SULAWESI SELATAN — Wakil Ketua Komnas Perempuan, Ratna Batara Munti, melalui pernyataan tertulis di situs resmi lembaga, Senin (29/6), mengakui pernyataan sebelumnya telah menimbulkan kesalahpahaman di publik. "Komnas Perempuan memahami besarnya perhatian publik terhadap kasus YTR di Bandung. Untuk itu, Komnas Perempuan menyampaikan permohonan maaf yang tulus," ujar Ratna.
Pernyataan kontroversial itu pertama kali disampaikan Komisioner Komnas Perempuan, Sondang Frishka Simanjuntak, dalam Konferensi Pers Hari Anti Penyiksaan Internasional di Kantor Ombudsman, Jakarta, Jumat (26/6). Sondang saat itu mengatakan kasus YTR belum memenuhi unsur penyiksaan seperti yang didefinisikan dalam Konvensi Menentang Penyiksaan (Convention against Torture/CAT) yang telah diratifikasi melalui Undang-Undang Nomor 5 Tahun 1998.
Definisi Sempit Konvensi dan Kekerasan Berlapis yang Dialami Korban
Menurut Sondang, Pasal 1 Konvensi Anti Penyiksaan mensyaratkan adanya unsur kesakitan yang sangat luar biasa (severe pain) untuk tujuan tertentu, seperti mendapatkan pengakuan, diskriminasi, atau adanya keterlibatan negara. "Dalam kasus YTR, kita sudah melihat bahwa memang ada tindakan yang menimbulkan severe pain.

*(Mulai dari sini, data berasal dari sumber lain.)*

/-- Grant what may be granted now. -/
def Dev.grantAll (d : Dev) (it : Item) (r : ColRun) : Dev × ColRun :=
  (List.range r.groups.length).foldl (fun (acc : Dev × ColRun) s => acc.1.grantTo acc.2 s (acc.1.grantLimit it acc.2 s)) (d, r)

/-- An item ends early: its engines discard what they hold (R540). -/
def Dev.endCol (d : Dev) (it : Item) (status : Nat) : Dev :=
  let d := if it.place = .queued ∧ colGate it.ext ≠ 0 ∧ 0x73 ≤ it.desc.opcode then d.unfollow (colGate it.ext / 64) else d
  (d.dropRun it.id).finishItem { it with early := some status }

/-- An earlier item that names one of the groups is waiting or running (R536). -/
def Dev.colBlocked (d : Dev) (it : Item) : Bool :=
  let mine := (colGroups it.desc it.ext).map (·.1)
  ((d.queueOf it.part .collective Place.inQueue).takeWhile (fun x => decide (x.id ≠ it.id))).any (fun x =>
    decide (0x73 ≤ x.desc.opcode) && ((colGroups x.desc x.ext).map (·.1)).any (fun g => mine.contains g))

/-- Every condition of R536 but the gate. -/
def Dev.colMayStart (d : Dev) (it : Item) : Bool :=
  decide (d.colRunning it.part < 8) && d.colWaitOk it && !d.colBlocked it
    && (d.colPorts it.desc.opcode ((colGroups it.desc it.ext).map (·.1))).all (fun n => !d.underTest (37 + n))
    && d.windowsFree it.desc.opcode ((colGroups it.desc it.ext).map (·.1))

def Dev.gateMet (d : Dev) (it : Item) : Bool := decide (colGate it.ext = 0) || d.col.gatesMet.contains it.id

/-- The fields of a descriptor that act as others: STEPS beyond the group, COUNT above 32 of a NORM2, NGROUPS 3 (R541, R543). -/
def Dev.colFields (d : Dev) (it : Item) : Dev × Item :=
  let c := it.desc
  let kvClamp := decide (c.opcode = 0x76) && decide (d.grpSize (colGroup c) - 1 < c.fld 1 50 6)
  let nClamp := decide (c.opcode = 0x77) && decide (32 < c.fld 1 0 40)
  (if c.opcode = 0x77 ∧ c.fld 0 56 2 = 3 then d.clamped 1 else d, { it with clamped := it.clamped || kvClamp || nClamp })

/-- Start an item (R536, R540, R544, R550, R560, R561). -/
def Dev.colStart (d : Dev) (it : Item) (late : Bool) : Dev :=
  let c := it.desc
  let gs := colGroups c it.ext
  if gs.any (fun g => decide (g.2 ≠ d.grpGen g.1)) then d.endCol it 0x31
  else
    let g := colGroup c
    let reduces := decide (c.opcode = 0x73 ∨ c.opcode = 0x75)
    let held := d.col.carries.find? (fun x => decide (x.group = g))
    let fits := match held with
      | some x => decide (x.count = colCount c) && decide (x.fmt = colInFmt c)
      | none => false
    let d := if reduces then { d with col := { d.col with carries := d.col.carries.filter (fun x => decide (x.group ≠ g)) } } else d
    let d := if late && reduces && d.grpCarry g then
        { d with col := { d.col with carries := d.col.carries ++ [{ group := g, src := c.word 3, count := colCount c, fmt := colInFmt c }] } }
      else d
    let d := if late then d.bump F.COL_EVENTS_LATE 1 else d
    let carry := if reduces && !late && fits then held.map (·.src) else none
    let r : ColRun := { item := it.id, groups := gs.map (·.1), late := late, carry := carry,
                        discarded := reduces && held.isSome && !(fits && !late) }
    let (d, it) := d.colFields it
    let it := { it with place := .running }
    let d := { d with col := { d.col with runs := d.col.runs ++ [r], gatesMet := d.col.gatesMet.erase it.id } }
    let d := if colGate it.ext ≠ 0 then d.unfollow (colGate it.ext / 64) else d
    let d := match d.firstHop (d.grpNext g) with
      | some n => d.event (34 + n) 0x707 (some it.part) 0 1
      | none => d
    let d := d.setItem it
    let (d, r) := d.grantAll it r
    d.setRun r
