-- ==== Sys2Proof/Machine/Stones.lean ====
section
/-!
DEFINITION. Machine/Stones.lean: the Stones at work: filling and dressing (R99 to R107), issue (R95, R126), the epilogue (R128
to R131, R138, R153 to R156, R165) and SLICE64 (R172 to R187).
An item's `pos` is (next vector, 0, 0); `aux` is [dressed], for SLICE64 [dressed, stage, phase]; `vals` holds the exponents of
a SLICE64 under preparation.
-/
namespace Sys2Proof.Machine

def Dev.sub (d : Dev) (p : Nat) : SubArr := d.stn.subs.getD p {}
def Dev.setSub (d : Dev) (p : Nat) (s : SubArr) : Dev := { d with stn := { d.stn with subs := setAt {} d.stn.subs p s } }

def Item.dressedBit (it : Item) : Bool := it.aux.getD 0 0 = 1
def Item.sliceStage (it : Item) : Nat := it.aux.getD 1 0
def Item.slicePhase (it : Item) : Nat := it.aux.getD 2 0

/-- A field of amount 0: the operation completes at once (R135). -/
def Dev.stnNoop (d : Dev) (it : Item) : Bool :=
  let c := it.desc
  decide (stnM c = 0) || (if c.opcode = 0x12 then decide (c.fld 2 33 5 = 0)
    else decide ((d.stnKN it.part c).1 = 0) || decide ((d.stnKN it.part c).2.1 = 0))

/-- Rows or vectors of the operation (R119, R183). -/
def Dev.stnVectors (d : Dev) (it : Item) : Nat :=
  if it.desc.opcode = 0x13 then d.sliceM it.part it.desc it.ext else stnM it.desc

/-- Every vector has been issued (for SLICE64: of phase 1). -/
def Dev.stnIssued (d : Dev) (it : Item) : Bool :=
  d.stnNoop it || (if it.desc.opcode = 0x13 then decide (it.sliceStage = 4) else decide (stnM it.desc ≤ it.pos.1))

/-- The bed source is the active bed (R106). -/
def Dev.stnActiveBed (d : Dev) (it : Item) : Bool :=
  decide (it.desc.opcode ≠ 0x13) && (d.stnBlks it.part it.desc it.ext).any (fun b => b.bed.space = 3)

/-- What fills the bed of an item: the saved dressing record after a pre-emption, else its own blocks; for SLICE64 plane j of
the workspace as one INT8 block (R140, R141, R175). -/
def Dev.fillSource (d : Dev) (it : Item) : DressRec :=
  match d.stn.parkedRec.find? (fun e => e.1 = it.id) with
  | some (_, r) => r
  | none =>
    if it.desc.opcode = 0x13 then
      let (k, n, _) := d.stnKN it.part it.desc
      let s := (stnSlices it.desc).1
      let j := it.slicePhase
      let ws := (refOf (extWord it.ext 4)).base
      let bed : Ref := { base := ws + (j - 1) * k * n, space := 2, stride := 0, hint := 0 }
      { fmt := 6, blocks := [{ row0 := 0, k := k, col0 := 0, n := n, m := s, bed := bed, run := bed, dest := bed,
                               bedScale := 0, runScale := 0, outScale := 0 }] }
    else { fmt := stnBedFmt it.desc, blocks := d.stnBlks it.part it.desc it.ext }

/-- The row stride of a bed of a plane or an operand: planes are packed without rounding (R182). -/
def bedStride (it : Item) (b : StnBlk) (w : Nat) : Nat :=
  if it.desc.opcode = 0x13 then b.n else b.bed.rowStride (rowBytes w b.n)

/-- The pitch of a bed's scale rows in bytes: its element row stride counted in elements (R121). -/
def scalePitch (stride w : Nat) : Nat := stride * 8 / w

/-- The row stride in bytes of the scales of an operand whose blocks run along the row (R121). -/
def scaleStride (r : Ref) (w len : Nat) : Nat :=
  if r.stride = 0 then (len + 31) / 32 else r.stride * 8 / w / 32

/-- Scales lie in the space of their elements; those of a stream's rows lie in the Hopper (log entry 24). -/
def scaleSpace (r : Ref) : Nat := if r.space = 4 then 1 else r.space

/-- Elements of a row with their scales: a poisoned scale poisons its block (R744). -/
def withScales (f : Fmt) (codes : List (Nat × Bool)) (scale : Nat → Option (Nat × Bool)) : List Elem :=
  codes.zipIdx.map (fun e =>
    match scale e.2 with
    | some (s, sp) => { v := elemValue f e.1.1 (some s), p := e.1.2 || sp }
    | none => { v := elemValue f e.1.1 none, p := e.1.2 })

/-- Columns of a list of rows. -/
def transpose (n : Nat) (rows : List (List Elem)) : List (List Elem) :=
  rows.foldr (fun row cols => List.zipWith (fun x xs => x :: xs) row cols) (List.replicate n [])

/-! ### Fill and dressing -/

/-- The blocks of a bed in ascending cell rows (R101). -/
def sortBlks (bs : List StnBlk) : List StnBlk :=
  bs.foldl (fun acc b => (acc.takeWhile (fun x => decide (x.row0 ≤ b.row0))) ++ b :: acc.dropWhile (fun x => decide (x.row0 ≤ b.row0))) []

/-- Read row r of a bed block. -/
def Dev.bedRow (d : Dev) (it : Item) (fmt : Nat) (b : StnBlk) (r : Nat) : Dev × Item × VRes (List Elem) :=
  let f := fmtOf fmt
  let w := f.bits
  let stride := bedStride it b w
  let a := b.bed.base + r * stride
  match d.boundRead it b.bed.space a (rowBytes w b.n) b.bed.hint with
  | (d, it, .ok bs) =>
    let codes := unpackRow f b.n bs
    if f.isMx then
      let sa := b.bedScale + (r / 32) * scalePitch stride w
      match d.boundRead it (scaleSpace b.bed) sa b.n b.bed.hint with
      | (d, it, .ok ss) => (d, it, .ok (withScales f codes (fun i => (ss[i]?).map (fun x => (x.b.toNat, x.p)))))
      | (d, it, .fault x) => (d, it, .fault x)
      | (d, it, .wait) => (d, it, .wait)
    else (d, it, .ok (withScales f codes (fun _ => none)))
  | (d, it, .fault x) => (d, it, .fault x)
  | (d, it, .wait) => (d, it, .wait)

/-- The fill of an item, empty when it has none. -/
def SubArr.fillOf (s : SubArr) (id : Nat) : StnFill := (s.fills.find? (fun f => f.item = id)).getD { item := id, done := [], rows := [] }

def SubArr.setFill (s : SubArr) (f : StnFill) : SubArr :=
  { s with fills := s.fills.filter (fun x => decide (x.item ≠ f.item)) ++ [f] }

/-- The bed is complete: every block is written. -/
def fillDone (src : DressRec) (f : StnFill) : Bool := decide (src.blocks.length ≤ f.done.length)

/-- Write one more row of the shadow bed (R101); a block without rows or columns is complete at once. -/
def fillStep (d : Dev) (it : Item) : Dev × Item × Bool :=
  let p := it.part
  let src := d.fillSource it
  let f := (d.sub p).fillOf it.id
  match (sortBlks src.blocks)[f.done.length]? with
  | none => (d, it, false)
  | some b =>
    if b.k ≤ f.rows.length ∨ b.n = 0 then
      let blk : BedBlock := { row0 := b.row0, k := b.k, col0 := b.col0, n := b.n, cols := transpose b.n f.rows }
      (d.setSub p ((d.sub p).setFill { f with done := f.done ++ [blk], rows := [] }), it, true)
    else
      match d.bedRow it src.fmt b f.rows.length with
      | (d, _, .wait) => (d, it, false)
      | (d, _, .fault x) =>
        let d := d.itemFault { it with pos := (b.row0 + f.rows.length, it.pos.2) } x 0 p
        let it := { (d.item it.id).getD it with pos := it.pos }
        (d, it, false)
      | (d, it, .ok row) =>
        let d := d.setSub p ((d.sub p).setFill { f with rows := f.rows ++ [row] })
        ((d.sweep (.item it.id)).event p 0x102 (some p) 0 1, it, true)

/-- A Stones operation that is a no-op; one that names the active bed first meets R106's check at the head of its queue. -/
def Dev.stnAtOnce (d : Dev) (it : Item) : Bool := d.atOnce it && !d.stnActiveBed it

/-- Earlier items of the sub-array's queue have issued their last vectors (R104), or the operation is a no-op. -/
def Dev.earlierIssued (d : Dev) (it : Item) : Bool :=
  d.stnAtOnce it || ((d.queueOf it.part .stones Place.inQueue).takeWhile (fun x => decide (x.id ≠ it.id))).all (fun x => d.stnIssued x)

/-- Earlier items have written every output, also those saved; a deferred item does not wait for what was saved when it entered (R108,
R451). -/
def Dev.earlierWritten (d : Dev) (it : Item) : Bool :=
  ((d.queueOf it.part .stones (fun q => q.inQueue || decide (q = .saved))).takeWhile (fun x => decide (x.id ≠ it.id))).all (fun x => it.apart.contains x.id ||
    d.stnIssued x && decide (x.place ≠ .saved) && !(d.sub it.part).flight.any (fun f => f.item = x.id))

/-- The sub-array is held by a fault of its epilogue (R98, R137). -/
def Dev.stnHeld (d : Dev) (p : Nat) : Bool :=
  match (d.sub p).held with
  | some k => d.mem.faults.any (fun r => decide (r.key = k))
  | none => false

Tapi, untuk melihat sebagai penyiksaan, perlu ada unsur keterlibatan negara atau pembiaran," jelas Sondang dalam sesi tanya jawab dengan wartawan, Minggu (28/6).
Penjelasan teknis ini langsung memicu reaksi publik. Ratna kemudian menegaskan bahwa pernyataan tersebut tidak dimaksudkan untuk mereduksi beratnya kekerasan yang dialami YTR. "Faktanya kasus ini berdampak pada penderitaan yang luar biasa dan disabilitas permanen pada korban, juga menimbulkan penderitaan fisik, psikologis, hingga kerugian ekonomi yang mendalam," kata Ratna.
Komnas Perempuan Tegaskan Dukungan Penuh pada Pemulihan Korban
Dalam pernyataan maafnya, Komnas Perempuan menekankan bahwa fokus lembaga tidak pernah berubah sejak awal. Lembaga itu mengawal perlindungan, pemulihan, dan pemenuhan hak-hak korban serta mendukung penegakan hukum yang berkeadilan. "Kasus YTR adalah bentuk kekerasan berbasis gender terhadap perempuan (KBGtP) berlapis yang sangat ekstrem, sadis, dan kejam, serta memenuhi unsur penganiayaan berat menurut hukum pidana," tulis Ratna.
Komnas Perempuan juga mengapresiasi langkah cepat berbagai pihak, mulai dari rumah sakit, pendamping, masyarakat, pemerintah daerah, hingga aparat penegak hukum yang bergerak sehingga korban bisa tertangani dengan baik. Kasus penyekapan dan penganiayaan yang dilakukan Taufik Hidayat terhadap YTR selama tiga tahun di Bandung ini menjadi perhatian nasional karena kekejaman yang dialami korban, termasuk disabilitas permanen yang dideritanya.